For the purposes of consistency and ease of understanding, features are identified (although, in some examples, not illustrated) by reference designators in the exemplary figures. However, the features in different implementations may differ in other respects and shall not be narrowly confined to what is illustrated in the figures.
The present disclosure uses the phrases “in one implementation,” or “in some implementations,” which may refer to one or more of the same or different implementations. The term “coupled” is defined as connected, whether directly or indirectly through intervening components, and is not necessarily limited to physical connections. The term “comprising” means “including, but not necessarily limited to” and specifically indicates open-ended inclusion or membership in the so-described combination, group, series, and the equivalent.
For purposes of explanation and non-limitation, specific details, such as functional entities, techniques, protocols, and standards, are set forth for providing an understanding of the disclosed technology. Detailed disclosure of well-known methods, technologies, systems, and architectures are omitted so as not to obscure the present disclosure with unnecessary details.

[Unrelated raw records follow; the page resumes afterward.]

/-- The inbound transfer comes directly after the outbound one, which is the last so far. -/
theorem asksIn (h : TransfersInOrder s) (hphase : s.phase = .send ∨ s.phase = .wait) {q : Quadruple} {want : Nat}
    (hrecv : t.phase = .recv) (htr : transfers t.trace = transfers s.trace ++ [.inReq q want]) :
    TransfersInOrder t where
  ordered := by
    obtain ⟨l, q', data, hlast⟩ := (lastTransferIsOut_iff _).mp (h.outLast hphase)
    have hordered := h.ordered
    rw [hlast, transfersOrdered_append_outReq] at hordered
    rw [htr, hlast, List.append_assoc, List.singleton_append, transfersOrdered_append_outReq]
    simpa [transfersOrdered] using hordered
  outLast := by simp [hrecv]

theorem exec (h : TransfersInOrder s) {i : Instr} (ht : ExecOutcome s i t) : TransfersInOrder t := by
  obtain ⟨hphase, htr, _⟩ | ⟨_, rfl⟩ := ht.completes_or_starts
  · exact h.of_transfers_eq htr (by rw [hphase]; exact id)
  · exact h.asksOut (transfers_append s.trace _)

theorem event (h : TransfersInOrder s) {e : Event} (ht : EventOutcome s e t) : TransfersInOrder t := by
  cases ht with
  | ignored => exact h
  | presented w => exact { h with }
  | sentThenRecv pick hsend => exact h.asksIn (.inl hsend) rfl (transfers_append s.trace _)
  | sentThenWait pick hsend => exact h.of_transfers_eq rfl fun _ => .inl hsend
  | sendFailed => exact h.of_transfers_eq (by simp) nofun
  | ticked => exact { h with }
  | lastTick hwait => exact h.asksIn (.inr hwait) rfl (transfers_append s.trace _)
  | received => exact h.of_transfers_eq (by simp) nofun
  | recvFailed => exact h.of_transfers_eq (by simp) nofun
  | wasReset => exact h.of_transfers_eq rfl nofun

theorem reset : TransfersInOrder State.reset where
  ordered := rfl
  outLast := by decide

end TransfersInOrder

/-- Settles O58: an exchange that has not asked for its answer has its outbound transfer last (`outLast`), and only
such an exchange asks for an inbound one. -/
theorem stepKeepsTransfersInOrder : Obligations.StepKeepsTransfersInOrder := by
  intro s t hord hstep
  cases step_outcome hstep with
  | executed w i hfetch hdec hexec =>
    have htake : TransfersInOrder (takeWord s) := { hord with }
    exact htake.exec hexec
  | rejected w e => exact hord.of_transfers_eq (by simp [answered_eq_complete]) id
  | stayed => exact hord
  | consumed e rest hfetch hevents hevent =>
    have hrest : TransfersInOrder { s with events := rest } := { hord with }
    exact hrest.event hevent

/-- Settles O59: no exchange is in flight after reset, and nothing has been asked for. -/
theorem resetMeetsTheInvariants : Obligations.ResetMeetsTheInvariants :=
  ⟨Inv.reset, TransfersInOrder.reset⟩

end Sys2Proof.Machine

/-! PROOF. The commands one by one: for each, what it answers with its operands in range and out of range
(spec/40_codec.md to 45_csr_access.md), and the statements that say so. -/

namespace Sys2Proof.Machine

open Sys2Proof

/-! ### The equations of the commands with a check -/

section Equations

variable {s : State} {v : Byte}

theorem exec_warg_of_ge {i : Byte} (h : 80 ≤ i.toNat) : exec (.warg i v) s = .next (answered .badIndex 0 s) := if_pos h

theorem exec_warg_of_lt {i : Byte} (h : i.toNat < 80) : exec (.warg i v) s =
    .next (answered .ok 0 (withRequest { s.req with args := s.req.args.setIfInBounds i.toNat v } s)) :=
  if_neg (Nat.not_le.mpr h)

theorem exec_setdev_of_gt (h : 7 < v.toNat) : exec (.setdev v) s = .next (answered .fieldWidth 0 s) := if_pos h

theorem exec_setdev_of_le (h : v.toNat ≤ 7) : exec (.setdev v) s = .next (answered .ok 0 (withRequest { s.req with
    transactionId := packTid Config.params (v.setWidth 3) (unpackTid Config.params s.req.transactionId).2 } s)) :=
  if_neg (Nat.not_lt.mpr h)

theorem exec_settid_of_gt (h : 31 < v.toNat) : exec (.settid v) s = .next (answered .fieldWidth 0 s) := if_pos h

theorem exec_settid_of_le (h : v.toNat ≤ 31) : exec (.settid v) s = .next (answered .ok 0 (withRequest { s.req with
    transactionId := packTid Config.params (unpackTid Config.params s.req.transactionId).1 (v.setWidth 5) } s)) :=
  if_neg (Nat.not_lt.mpr h)

theorem exec_setdir_of_gt (h : 1 < v.toNat) : exec (.setdir v) s = .next (answered .fieldWidth 0 s) := if_pos h

theorem exec_setdir_of_le (h : v.toNat ≤ 1) : exec (.setdir v) s = .next (answered .ok 0 (withRequest { s.req with
    commandId := packCid Config.params (v.setWidth 1) (unpackCid Config.params s.req.commandId).2 } s)) :=
  if_neg (Nat.not_lt.mpr h)

theorem exec_setcid_of_gt (h : 127 < v.toNat) : exec (.setcid v) s = .next (answered .fieldWidth 0 s) := if_pos h

theorem exec_setcid_of_le (h : v.toNat ≤ 127) : exec (.setcid v) s = .next (answered .ok 0 (withRequest { s.req with
    commandId := packCid Config.params (unpackCid Config.params s.req.commandId).1 (v.setWidth 7) } s)) :=
  if_neg (Nat.not_lt.mpr h)

theorem exec_wrx_of_ge {off : Byte} (h : 90 ≤ off.toNat) : exec (.wrx off v) s = .next (answered .badIndex 0 s) :=
  if_pos h

theorem exec_wrx_of_lt {off : Byte} (h : off.toNat < 90) :
    exec (.wrx off v) s = .next (answered .ok 0 (writeRx off.toNat v s)) :=
  if_neg (Nat.not_le.mpr h)

theorem exec_des_of_ne {n : Byte} (h : n.toNat ≠ 90) :
    exec (.des n) s = .next (answered .malformedResponse (n.setWidth 32) s) :=
  if_pos h

theorem exec_des_of_eq {n : Byte} (h : n.toNat = 90) :
    exec (.des n) s = .next (answered .ok 0 (writeRsp (desImage Config.params s.rxBuf) s)) :=
  if_neg (not_not.mpr h)
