-- ==== Sys2Proof/Syntax.lean ====
section
/-! DEFINITION. The 21 commands of RDE (spec/30_encoding.md R61, R66) and the bank operands (R62). -/

namespace Sys2Proof

/-- The eight lane banks a command can name (R62, R40). -/
inductive Bank where
  | r
  | primes
  | inv
  | limit
  | m2r
  | kv
  | tmp
  | tmp2
deriving DecidableEq, Repr

/-- One constructor per row of the opcode table, with the fields its format uses (R61, R64).
`d`, `a`, `b` are banks; `idx` is the group index of a `G` format and the block index of a `B` format. -/
inductive Instr where
  /-- GMUL `d, a, b @g` (R81). -/
  | gmul (d a b : Bank) (idx : BitVec 8)
  /-- GSHL1ADD `d, a, b @g` (R82). -/
  | gshl1add (d a b : Bank) (idx : BitVec 8)
  /-- GMIN `d, a, b @g` (R83). -/
  | gmin (d a b : Bank) (idx : BitVec 8)
  /-- GOR `d, a, b @g` (R84). -/
  | gor (d a b : Bank) (idx : BitVec 8)
  /-- GADDS `d @g, #k` (R85). -/
  | gadds (d : Bank) (idx : BitVec 8) (k : Lane)
  /-- GADDV `d, a @g` (R86). -/
  | gaddv (d a : Bank) (idx : BitVec 8)
  /-- GLEMASK `d, a @g` (R87). -/
  | glemask (d a : Bank) (idx : BitVec 8)
  /-- GFOLD `d, a @g` (R88). -/
  | gfold (d a : Bank) (idx : BitVec 8)
  /-- BZTEST `d @b` (R102). -/
  | bztest (d : Bank) (idx : BitVec 8)
  /-- BADVS `@b, #k` (R103). -/
  | badvs (idx : BitVec 8) (k : Lane)
  /-- BADVV `@b` (R104). -/
  | badvv (idx : BitVec 8)
  /-- BNFP `@b` (R105). -/
  | bnfp (idx : BitVec 8)
  /-- BNFT `@b` (R106). -/
  | bnft (idx : BitVec 8)
  /-- BNFS `@b` (R107). -/
  | bnfs (idx : BitVec 8)
  /-- ADV `#k` (R122). -/
  | adv (k : Lane)
  /-- TSTP (R124). -/
  | tstp
  /-- TSTT (R125). -/
  | tstt
  /-- TSTS (R126). -/
  | tsts
  /-- INIT `#mode, #mod6` (R127). -/
  | init (mode : BitVec 16) (mod6 : BitVec 3)
  /-- WIPE (R128). -/
  | wipe
  /-- DRIVE `#count` (R140). -/
  | drive (count : BitVec 32)
deriving DecidableEq, Repr

end Sys2Proof
end

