/-- `AdvBlockScalar` over `n` blocks from block `b` on: what it does when it answers. -/
theorem advBlocksScalar_some {b n k : Nat} {m m' : Memory} (hm : m.wf) (hr : b + n ≤ 54) (hk : k < 2 ^ 16)
    (h : advBlocksScalar b n k m = some m') :
    (∀ i, 64 * b ≤ i → i < 64 * (b + n) → residueAt i m + k < 2 ^ 16) ∧
    (∀ i, 64 * b ≤ i → i < 64 * (b + n) → residueAt i m' = advancedLane i (residueAt i m) k) ∧
    (∀ i, i < 64 * b ∨ 64 * (b + n) ≤ i → m'.r.getD i 0 = m.r.getD i 0) ∧ m' = { m with r := m'.r } ∧ m'.wf := by
  obtain ⟨h1, h2, h3, h4, h5⟩ := advanceRange_some hm (by omega) (by simp) h
  have hk' : (BitVec.ofNat 16 k).toNat = k := by simpa using Nat.mod_eq_of_lt hk
  refine ⟨?_, ?_, ?_, h4, h5⟩
  · intro i hi1 hi2
    have := h1 (i - 64 * b) (by omega)
    rwa [replicate_getD _ (by omega), hk', show 64 * b + (i - 64 * b) = i by omega] at this
  · intro i hi1 hi2
    have := h2 (i - 64 * b) (by omega)
    rwa [replicate_getD _ (by omega), hk', show 64 * b + (i - 64 * b) = i by omega] at this
  · intro i hi
    exact h3 i (by omega)

/-- `AdvBlockScalar` over blocks aborts exactly when some lane carries. -/
theorem advBlocksScalar_none_iff {b n k : Nat} {m : Memory} (hm : m.wf) (hr : b + n ≤ 54) (hk : k < 2 ^ 16) :
    advBlocksScalar b n k m = none ↔ ∃ i, 64 * b ≤ i ∧ i < 64 * (b + n) ∧ 2 ^ 16 ≤ residueAt i m + k := by
  have hk' : (BitVec.ofNat 16 k).toNat = k := by simpa using Nat.mod_eq_of_lt hk
  unfold advBlocksScalar
  rw [advanceRange_none_iff hm (by omega) (by simp)]
  constructor
  · rintro ⟨i, h1, h2⟩
    rw [replicate_getD _ h1, hk'] at h2
    exact ⟨64 * b + i, by omega, by omega, h2⟩
  · rintro ⟨i, h1, h2, h3⟩
    refine ⟨i - 64 * b, by omega, ?_⟩
    rwa [replicate_getD _ (by omega), hk', show 64 * b + (i - 64 * b) = i by omega]

/-- A lane below 2^15 advanced by at most its `MULT` stays below 2^15, and an advance that does not carry keeps the
residue: `p` divides what the fold subtracts (R14, R17). -/
theorem advancedLane_mod {i v k : Nat} (hi : i < 3456) (h : v + k < 2 ^ 16) :
    advancedLane i v k % primeAt i = (v + k) % primeAt i := by
  unfold advancedLane
  split
  · have hb := primeAt_bounds hi
    rw [m2rAt_eq hi]
    have hle : primeAt i * (2 ^ 15 / primeAt i) ≤ 2 ^ 15 := Nat.mul_div_le _ _
    rw [show (v + k + (2 ^ 16 - primeAt i * (2 ^ 15 / primeAt i))) % 2 ^ 16 =
      v + k - primeAt i * (2 ^ 15 / primeAt i) by omega]
    exact Nat.sub_mul_mod (by omega)
  · rfl

theorem advancedLane_lt {i v k : Nat} (hi : i < 3456) (hv : v < 2 ^ 15) (hk : k ≤ 16411) :
    advancedLane i v k < 2 ^ 15 := by
  have hb := primeAt_bounds hi
  unfold advancedLane
  split
  · rw [m2rAt_eq hi]
    have hle : primeAt i * (2 ^ 15 / primeAt i) ≤ 2 ^ 15 := Nat.mul_div_le _ _
    omega
  · omega

/-- Advancing a lane in range by 0 changes nothing. -/
theorem advancedLane_zero {i v : Nat} (hv : v < 2 ^ 15) : advancedLane i v 0 = v := by
  unfold advancedLane
  rw [if_neg (by omega)]
  rfl

/-! ### Tiers -/

/-- The lanes of a tier are its blocks. -/
theorem tierBlocks_mul (m : BitVec 16) : 64 * tierBlocks m = tierLanes m ∧ tierBlocks m ≤ 54 ∧ tierLanes m ≤ 3456 := by
  unfold tierBlocks tierLanes
  repeat' split
  all_goals omega

/-- A valid mode has a tier of 9, 29 or 54 blocks. -/
theorem tierBlocks_of_valid {m : BitVec 16} (h : modeValid m = true) :
    tierBlocks m = 9 ∨ tierBlocks m = 29 ∨ tierBlocks m = 54 := by
  simp only [modeValid, Bool.and_eq_true, Bool.or_eq_true, beq_iff_eq] at h
  unfold tierBlocks tierLanes
  rcases h.2 with (h | h) | h <;> simp [h]

/-! ### Testers (R105 to R107, R123) -/

theorem maskLane_zero_iff (k : Kind) (i : Nat) (v : Lane) :
    maskLane k v (invTable.getD i 0) (limitTable.getD i 0) = 0 ↔ passes k i v.toNat := by
  have hmask : ∀ w : Lane, laneLeMask w (limitTable.getD i 0) = 0 ↔ limitAt i < w.toNat := by
    intro w
    rw [← BitVec.toNat_inj, laneLeMask_toNat]
    show (if w.toNat ≤ limitAt i then 0xFFFF else 0) = 0 ↔ _
    split <;> simp <;> omega
  cases k with
  | plain =>
    simp only [maskLane, hmask, passes, firstProduct, secondValue, laneMul_toNat]
    simp only [invAt, Nat.min_self]
  | twin =>
    simp only [maskLane, hmask, passes, firstProduct, secondValue, laneMul_toNat, laneMin_toNat, laneShl1Add_toNat]
    rfl
  | safe =>
    simp only [maskLane, hmask, passes, firstProduct, secondValue, laneMul_toNat, laneMin_toNat, laneShl1Add_toNat]
    rfl

theorem zeroTest_iff (l : List Lane) : zeroTest l = true ↔ ∀ j < l.length, l.getD j 0 = 0 := by
  unfold zeroTest
  rw [List.all_eq_true]
  constructor
  · intro h j hj
    rw [List.getD_eq_getElem _ _ hj]
    simpa using h _ (List.getElem_mem hj)
  · intro h x hx
    obtain ⟨j, hj, rfl⟩ := List.getElem_of_mem hx
    have := h j hj
    rw [List.getD_eq_getElem _ _ hj] at this
    simpa using this

/-- `NoFactor(b)`: every lane of the block passes. -/
theorem noFactor_iff {k : Kind} {b : Nat} {m : Memory} (hm : m.wf) (hb : b < 54) :
    noFactor k b m = true ↔ ∀ i, 64 * b ≤ i → i < 64 * b + 64 → passes k i (residueAt i m) := by
  have h1 : (slice (64 * b) 64 m.r).length = 64 := by simp [hm.1]; omega
  have h2 : (slice (64 * b) 64 invTable).length = 64 := by simp; omega
  have h3 : (slice (64 * b) 64 limitTable).length = 64 := by simp; omega
  unfold noFactor
  rw [zeroTest_iff, map3_length, h1, h2, h3]
  have hlane : ∀ j < 64, (map3 (maskLane k) (slice (64 * b) 64 m.r) (slice (64 * b) 64 invTable)
      (slice (64 * b) 64 limitTable)).getD j 0 = 0 ↔ passes k (64 * b + j) (residueAt (64 * b + j) m) := by
    intro j hj
    rw [map3_getD _ _ _ _ _ 0 0 0 _ (by omega) (by omega) (by omega), slice_getD _ _ _ _ _ hj,
      slice_getD _ _ _ _ _ hj, slice_getD _ _ _ _ _ hj, maskLane_zero_iff, residueAt_eq]
  constructor
  · intro h i hi1 hi2
    have := (hlane (i - 64 * b) (by omega)).mp (h (i - 64 * b) (by omega))
    rwa [show 64 * b + (i - 64 * b) = i by omega] at this
  · intro h j hj
    exact (hlane j (by omega)).mpr (h (64 * b + j) (by omega) (by omega))

theorem noFactorBlocks_iff {k : Kind} {first n : Nat} {m : Memory} (hm : m.wf) (hb : first + n ≤ 54) :
    noFactorBlocks k first n m = true ↔
      ∀ i, 64 * first ≤ i → i < 64 * (first + n) → passes k i (residueAt i m) := by
  unfold noFactorBlocks
  rw [List.all_eq_true]
  constructor
  · intro h i hi1 hi2
    have := h (i / 64) (by rw [List.mem_range'_1]; omega)
    exact (noFactor_iff hm (by omega)).mp this i (by omega) (by omega)
  · intro h b hb'
    rw [List.mem_range'_1] at hb'
    exact (noFactor_iff hm (by omega)).mpr fun i hi1 hi2 => h i (by omega) (by omega)

/-- `TestTier`: every lane of the tier passes. -/
theorem testTier_iff {k : Kind} {nb : Nat} {m : Memory} (hm : m.wf) (h1 : 1 ≤ nb) (h54 : nb ≤ 54) :
    testTier k nb m = true ↔ ∀ i < 64 * nb, passes k i (residueAt i m) := by
  unfold testTier
  rw [Bool.and_eq_true, noFactor_iff hm (by omega), noFactorBlocks_iff hm (by omega)]
  constructor
  · rintro ⟨ha, hb⟩ i hi
    by_cases h : i < 64
    · exact ha i (by omega) (by omega)
    · exact hb i (by omega) (by omega)
  · intro h
    exact ⟨fun i _ hi => h i (by omega), fun i _ hi => h i (by omega)⟩

/-! ### INIT's checks (R127) -/

theorem someLaneUnreduced_iff {n : Nat} {m : Memory} (hm : m.wf) (hn : n ≤ 3456) :
    someLaneUnreduced n m = true ↔ ∃ i < n, primeAt i ≤ residueAt i m := by
  have h1 : (slice 0 n m.r).length = n := by simp [hm.1]; omega
  have h2 : (slice 0 n primesTable).length = n := by simp; omega
  unfold someLaneUnreduced
  rw [zipWith_any_iff _ _ _ 0 0]
  constructor
  · rintro ⟨i, ha, hb, hc⟩
    rw [slice_getD _ _ _ _ _ (by omega), slice_getD _ _ _ _ _ (by omega), Nat.zero_add] at hc
    exact ⟨i, by omega, of_decide_eq_true hc⟩
  · rintro ⟨i, ha, hb⟩
    refine ⟨i, by omega, by omega, ?_⟩
    rw [slice_getD _ _ _ _ _ (by omega), slice_getD _ _ _ _ _ (by omega), Nat.zero_add]
    exact decide_eq_true hb

theorem mod6Odd_iff (m : BitVec 3) : mod6Odd m = true ↔ m.toNat = 1 ∨ m.toNat = 3 ∨ m.toNat = 5 := by
  revert m
  decide

theorem lsbBit_false_iff (w : Word64) : w.getLsbD 0 = false ↔ w.toNat % 2 = 0 := by
  simp [BitVec.getLsbD, Nat.testBit_zero]

end Sys2Proof.Machine
end

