-- ==== Sys2Proof/Tests/Slice0.lean ====
section
/-! SUPPORT. Tests: well-formedness, words written out from the spec's encoding, one step of each command on small
states with the spec's own expected values (spec/95_test_vectors.md unless said), and for each statement with
hypotheses a state that meets them. -/

namespace Sys2Proof.Tests

open Sys2Proof.Machine Sys2Proof.Claims

set_option Elab.async false

/-! ### States -/

/-- All zero, with two words of output buffer and no mode. -/
def blank : State where
  mem := wipedMemory 2
  status := 0
  result := 0
  outcnt := 0
  mode := 0
  mod6 := 0
  mod6Incr := 0
  lsb := 0
  offset := 0
  host := []
  hostRead := 0
  draws := 0

/-- `blank` with the lanes of `R` from `base` on. -/
def withR (base : Nat) (r : List Lane) (s : State) : State := { s with mem := { s.mem with r := overlay base r s.mem.r } }

/-- The same of `KV`. -/
def withKv (base : Nat) (kv : List Lane) (s : State) : State :=
  { s with mem := { s.mem with kv := overlay base kv s.mem.kv } }

/-- The lanes of a candidate: `Q mod PRIMES[i]`. -/
def residuesOf (q : Nat) : List Lane := primesTable.map fun p => BitVec.ofNat 16 (q % p.toNat)

/-- The state of the candidate `q` in a mode. -/
def candidate (q : Nat) (mode : BitVec 16) : State :=
  { blank with
    mem := { wipedMemory 2 with r := residuesOf q }
    mode := mode
    mod6 := BitVec.ofNat 3 (q % 6)
    lsb := BitVec.ofNat 64 q }

/-- The state after an answer. -/
def after (a : Answer) (s : State) : State :=
  match a with
  | .next t => t
  | .fault _ => s
  | .refused _ => s

/-- The numbers in `n` lanes of a bank from `base` on. -/
def lanes (b : Bank) (base n : Nat) (s : State) : List Nat := (slice base n (bankLanes b s.mem)).map BitVec.toNat

/-- Run one command on a state. -/
def run (i : Instr) (s : State) : State := after (exec i s) s

/-! ### Well-formedness: each check refuses an ill-formed term (30_encoding.md R65) -/

theorem test_refuses_table_destination : (Instr.gmul .inv .r .inv 0).wellFormed = false := by decide
theorem test_refuses_table_destination_g2 : (Instr.gaddv .primes .r 0).wellFormed = false := by decide
theorem test_refuses_table_destination_gi : (Instr.gadds .m2r 0 1).wellFormed = false := by decide
theorem test_refuses_group_216 : (Instr.gmul .tmp .r .inv 216).wellFormed = false := by decide
theorem test_refuses_group_216_g2 : (Instr.gfold .r .m2r 216).wellFormed = false := by decide
theorem test_refuses_group_216_gi : (Instr.gadds .r 216 1).wellFormed = false := by decide
theorem test_allows_scratch_group_255 : (Instr.gmul .tmp .tmp .tmp 255).wellFormed = true := by decide
theorem test_refuses_block_54 : (Instr.badvs 54 1).wellFormed = false := by decide
theorem test_refuses_block_54_bztest : (Instr.bztest .r 54).wellFormed = false := by decide
theorem test_allows_scratch_block_255 : (Instr.bztest .tmp 255).wellFormed = true := by decide

/-! ### Decoding: words from 30_encoding.md R69 and 95_test_vectors.md -/

theorem test_decode_gmul : decode 0x0160200000000000 = .ok (.gmul .tmp .r .inv 0) := by decide +kernel
theorem test_decode_gshl1add : decode 0x0276200000000000 = .ok (.gshl1add .tmp2 .tmp .inv 0) := by decide +kernel
theorem test_decode_gmin : decode 0x0366700000000000 = .ok (.gmin .tmp .tmp .tmp2 0) := by decide +kernel
theorem test_decode_gor : decode 0x0476000000000000 = .ok (.gor .tmp2 .tmp .r 0) := by decide +kernel
theorem test_decode_gadds : decode 0x050000010000FFFF = .ok (.gadds .r 1 0xFFFF) := by decide +kernel
theorem test_decode_gaddv : decode 0x0605000100000000 = .ok (.gaddv .r .kv 1) := by decide +kernel
theorem test_decode_glemask : decode 0x0763000000000000 = .ok (.glemask .tmp .limit 0) := by decide +kernel
theorem test_decode_gfold : decode 0x080400D700000000 = .ok (.gfold .r .m2r 215) := by decide +kernel
theorem test_decode_bztest : decode 0x1010003500000000 = .ok (.bztest .primes 53) := by decide +kernel
theorem test_decode_badvs : decode 0x1100001D0000401B = .ok (.badvs 29 16411) := by decide +kernel
theorem test_decode_badvv : decode 0x1200000100000000 = .ok (.badvv 1) := by decide +kernel
theorem test_decode_bnfp : decode 0x1300000100000000 = .ok (.bnfp 1) := by decide +kernel
theorem test_decode_bnft : decode 0x1400000000000000 = .ok (.bnft 0) := by decide +kernel
theorem test_decode_bnfs : decode 0x1500000800000000 = .ok (.bnfs 8) := by decide +kernel
theorem test_decode_adv : decode 0x200000000000401B = .ok (.adv 16411) := by decide +kernel
theorem test_decode_tstp : decode 0x2100000000000000 = .ok .tstp := by decide +kernel
theorem test_decode_tstt : decode 0x2200000000000000 = .ok .tstt := by decide +kernel
theorem test_decode_tsts : decode 0x2300000000000000 = .ok .tsts := by decide +kernel
theorem test_decode_init : decode 0x3000000000050304 = .ok (.init 0x0304 5) := by decide +kernel
theorem test_decode_wipe : decode 0x3100000000000000 = .ok .wipe := by decide +kernel
theorem test_decode_drive : decode 0x40000000FFFFFFFF = .ok (.drive 0xFFFFFFFF) := by decide +kernel

/-- Illegal words, one for each check of R65 (95_test_vectors.md 2.2 and 2.3). -/
theorem test_illegal_words :
    decode 0 = .error .unknownOpcode ∧ decode 0x3100000000000001 = .error .reservedField ∧
      decode 0x0180200000000000 = .error .bankCode ∧ decode 0x0110200000000000 = .error .readOnlyDestination ∧
      decode 0x016020D800000000 = .error .groupIndex ∧ decode 0x1000003600000000 = .error .blockIndex := by
  decide +kernel

theorem test_decodeTableWord : decodeTableWord 64 0x3000000000050101 = some (.init 0x0101 5) := by decide +kernel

Persons skilled in the art will recognize that any disclosed coding function(s) or algorithm(s) described in the present disclosure may be implemented by hardware, software, or a combination of software and hardware. Disclosed functions may correspond to modules that are software, hardware, firmware, or any combination thereof.
A software implementation may include a program having one or more computer-executable instructions stored on a computer-readable medium, such as memory or other types of storage devices. For example, one or more microprocessors or general-purpose computers with communication processing capability may be programmed with computer-executable instructions and perform the disclosed function(s) or algorithm(s).
The microprocessors or general-purpose computers may be formed of application-specific integrated circuits (ASICs), programmable logic arrays, and/or one or more digital signal processors (DSPs). Although some of the disclosed implementations are oriented to software installed and executing on computer hardware, alternative implementations implemented as firmware, as hardware, or as a combination of hardware and software are well within the scope of the present disclosure. The computer-readable medium includes, but is not limited to, random-access memory (RAM), read-only memory (ROM), erasable programmable read-only memory (EPROM), electrically erasable programmable read-only memory (EEPROM), flash memory, compact disc read-only memory (CD ROM), magnetic cassettes, magnetic tape, magnetic disk storage, or any other equivalent medium capable of storing computer-executable instructions. The computer-readable medium may be a non-transitory computer-readable medium.
FIG. 1 is a block diagram illustrating a system 100 having a first electronic device and a second electronic device for encoding and decoding video data, in accordance with one or more example implementations of this disclosure.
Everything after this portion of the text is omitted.